Com bolsas escuras ao redor dos olhos, Abed fica acordado à noite, assustado com os sons do bombardeio israelense e sentindo-se sozinho.
“Quando minha mãe e meu pai estavam vivos, eu costumava dormir, mas depois que eles foram mortos, não consigo mais. Eu costumava dormir ao lado do meu pai”, explica ele.
Abed e seus dois irmãos estão sendo cuidados pela avó, mas a vida cotidiana é muito difícil.
“Não há comida nem água”, diz ele. “Estou com dor de estômago por beber água do mar.”

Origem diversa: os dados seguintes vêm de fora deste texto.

-- ==== Sys2Proof/Tests/Slice0.lean ====
section
/-! SUPPORT. Tests. Expected results come from spec/95_test_vectors (the row is named), from the encodings of
spec/30_encoding R63 to R66, or from the rule named; and the witnesses that meet the hypotheses of the
statements in Certificates/Slice0/Obligations.lean. -/

namespace Sys2Proof.Machine

/-! ### Small states -/

/-- The state a handler starts from: RESET, then the instruction at 0x200 fetched (95, conventions). -/
def entry : State := { State.reset with pc := 0x202 }

/-- The state an instruction answers. -/
def after (i : Instr) (s : State) : State :=
  match exec i s with
  | .next t => t
  | _ => s

/-- The state a STEP(0x5A) answers. -/
def afterStep (s : State) : State :=
  match opStep 0x5A s with
  | .next t => t
  | _ => s

/-- Registers given values. -/
def withRegs (l : List (RegNo × Byte)) (s : State) : State := l.foldl (fun s p => s.setReg p.1 p.2) s

/-- V1, V2 and VF after an instruction on V1 = a, V2 = b, VF = f (the columns of 95, section 2.3). -/
def aluRow (i : Instr) (a b f : Byte) : Byte × Byte × Byte :=
  let t := after i (withRegs [(1, a), (2, b), (0xF, f)] entry)
  (t.reg 1, t.reg 2, t.reg 0xF)

/-- The keys of a list down. -/
def keysDown (l : List (Fin 16)) : Vector Bool 16 := Vector.ofFn fun k => l.contains k

/-- A machine about to fetch a word from address a. -/
def placed (a : Word) (hi lo : Byte) : State :=
  { State.reset with pc := a, mem := (Memory.write [] a.toNat hi).write (a.toNat + 1) lo }

/-! ### WellFormed: a word each check refuses, and one it accepts (R65, R67; 95 rows S12, T7, T8) -/

theorem test_wellformed_class0 : wordWellFormed 0x0FFF = false ∧ wordWellFormed 0x00E1 = false ∧
    wordWellFormed 0x00E0 = true ∧ wordWellFormed 0x00EE = true := by decide

theorem test_wellformed_lowNibble : wordWellFormed 0x5121 = false ∧ wordWellFormed 0x9121 = false ∧
    wordWellFormed 0x5120 = true ∧ wordWellFormed 0x9120 = true := by decide

theorem test_wellformed_class8 : wordWellFormed 0x8128 = false ∧ wordWellFormed 0x812F = false ∧
    wordWellFormed 0x8127 = true ∧ wordWellFormed 0x812E = true := by decide

theorem test_wellformed_classE : wordWellFormed 0xE19F = false ∧ wordWellFormed 0xE1A0 = false ∧
    wordWellFormed 0xE19E = true ∧ wordWellFormed 0xE1A1 = true := by decide

theorem test_wellformed_classF : wordWellFormed 0xF100 = false ∧ wordWellFormed 0xF166 = false ∧
    wordWellFormed 0xF165 = true ∧ wordWellFormed 0xF10A = true := by decide

/-! ### Decoding: every constructor, by a word written out from its row of R66 and its format of R63 -/

theorem test_decode_class0_control : decodeWord 0b0000000011100000 = some .cls ∧
    decodeWord 0b0000000011101110 = some .ret ∧
    decodeWord 0b0001101010111100 = some (.jp 0xABC) ∧
    decodeWord 0b0010101010111100 = some (.call 0xABC) ∧
    decodeWord 0b1011101010111100 = some (.jpV0 0xABC) := by decide

theorem test_decode_skips : decodeWord 0b0011010111101001 = some (.seImm 0x5 0xE9) ∧
    decodeWord 0b0100010111101001 = some (.sneImm 0x5 0xE9) ∧
    decodeWord 0b0101010111100000 = some (.seReg 0x5 0xE) ∧
    decodeWord 0b1001010111100000 = some (.sneReg 0x5 0xE) := by decide

theorem test_decode_immediates : decodeWord 0b0110010111101001 = some (.ldImm 0x5 0xE9) ∧
    decodeWord 0b0111010111101001 = some (.addImm 0x5 0xE9) ∧
    decodeWord 0b1100010111101001 = some (.rnd 0x5 0xE9) ∧
    decodeWord 0b1010101010111100 = some (.ldI 0xABC) := by decide

theorem test_decode_class8_logic : decodeWord 0b1000010111100000 = some (.ldReg 0x5 0xE) ∧
    decodeWord 0b1000010111100001 = some (.orReg 0x5 0xE) ∧
    decodeWord 0b1000010111100010 = some (.andReg 0x5 0xE) ∧
    decodeWord 0b1000010111100011 = some (.xorReg 0x5 0xE) := by decide

theorem test_decode_class8_flags : decodeWord 0b1000010111100100 = some (.addReg 0x5 0xE) ∧
    decodeWord 0b1000010111100101 = some (.subReg 0x5 0xE) ∧
    decodeWord 0b1000010111100110 = some (.shrReg 0x5 0xE) ∧
    decodeWord 0b1000010111100111 = some (.subnReg 0x5 0xE) ∧
    decodeWord 0b1000010111101110 = some (.shlReg 0x5 0xE) := by decide

theorem test_decode_draw_keys : decodeWord 0b1101010111101001 = some (.drw 0x5 0xE 0x9) ∧
    decodeWord 0b1110010110011110 = some (.skp 0x5) ∧
    decodeWord 0b1110010110100001 = some (.sknp 0x5) ∧
    decodeWord 0b1111010100001010 = some (.ldKey 0x5) := by decide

O pai de Kinza Hussein foi morto tentando buscar farinha para fazer pão. Ela é assombrada pela imagem de seu cadáver, trazido para casa para ser enterrado após ser morto por um míssil.
“Ele não tinha olhos e a língua estava cortada”, ela recorda.
“Tudo o que queremos é que a guerra acabe”, diz ela. “Tudo é triste.”
Quase toda a população em Gaza agora depende de distribuição de ajuda para o básico. De acordo com números da ONU, cerca de 1,7 milhão de pessoas foram deslocadas, muitas forçadas a se mover repetidamente em busca de segurança.
Mas a agência infantil da ONU, Unicef, diz que sua maior preocupação é com cerca de 19.000 crianças que estão órfãs ou sem qualquer adulto para cuidar delas.
“Muitas dessas crianças foram encontradas sob os escombros ou perderam os pais no bombardeio de suas casas”, diz Jonathan Crickx, chefe de comunicações da Unicef Palestina, de Rafah, no sul de Gaza. Outros foram encontrados em postos de controle israelenses, hospitais e nas ruas.
“Os mais jovens muitas vezes não conseguem dizer seu nome e até mesmo os mais velhos geralmente estão em choque, então pode ser extremamente difícil identificá-los e potencialmente reagrupá-los com a família estendida.”
Mesmo quando é possível encontrar familiares, eles nem sempre estão em condições de ajudar a cuidar de uma criança enlutada.
“Tenhamos em mente que muitas vezes eles também estão em uma situação muito ruim”, diz Crickx.
“Eles podem ter seus próprios filhos para cuidar e pode ser difícil, quando não impossível, cuidar dessas crianças desacompanhadas e separadas.”
Desde que a guerra começou, a organização sem fins lucrativos SOS Children’s Villages, que atua localmente com a Unicef, diz que tem trabalhado para receber 55 crianças, todas com menos de 10 anos. E empregou uma equipe especializada adicional em Rafah para fornecer ajuda psicológica.
Um funcionário sênior da equipe da SOS conta de uma criança de 4 anos que foi deixada em um posto de controle. Ela foi trazida com mutismo seletivo, um transtorno de ansiedade que a deixou incapaz de falar sobre o que aconteceu com ela e a família. Mas agora, depois de ser recebida com presentes e brincar com outras crianças com quem vive, está progredindo.
A Unicef acredita que quase todas as crianças em Gaza hoje precisam de apoio à saúde mental.
Com suas vidas dilaceradas, mesmo quando houver um cessar-fogo duradouro, muitos ficarão com traumas difíceis de superar.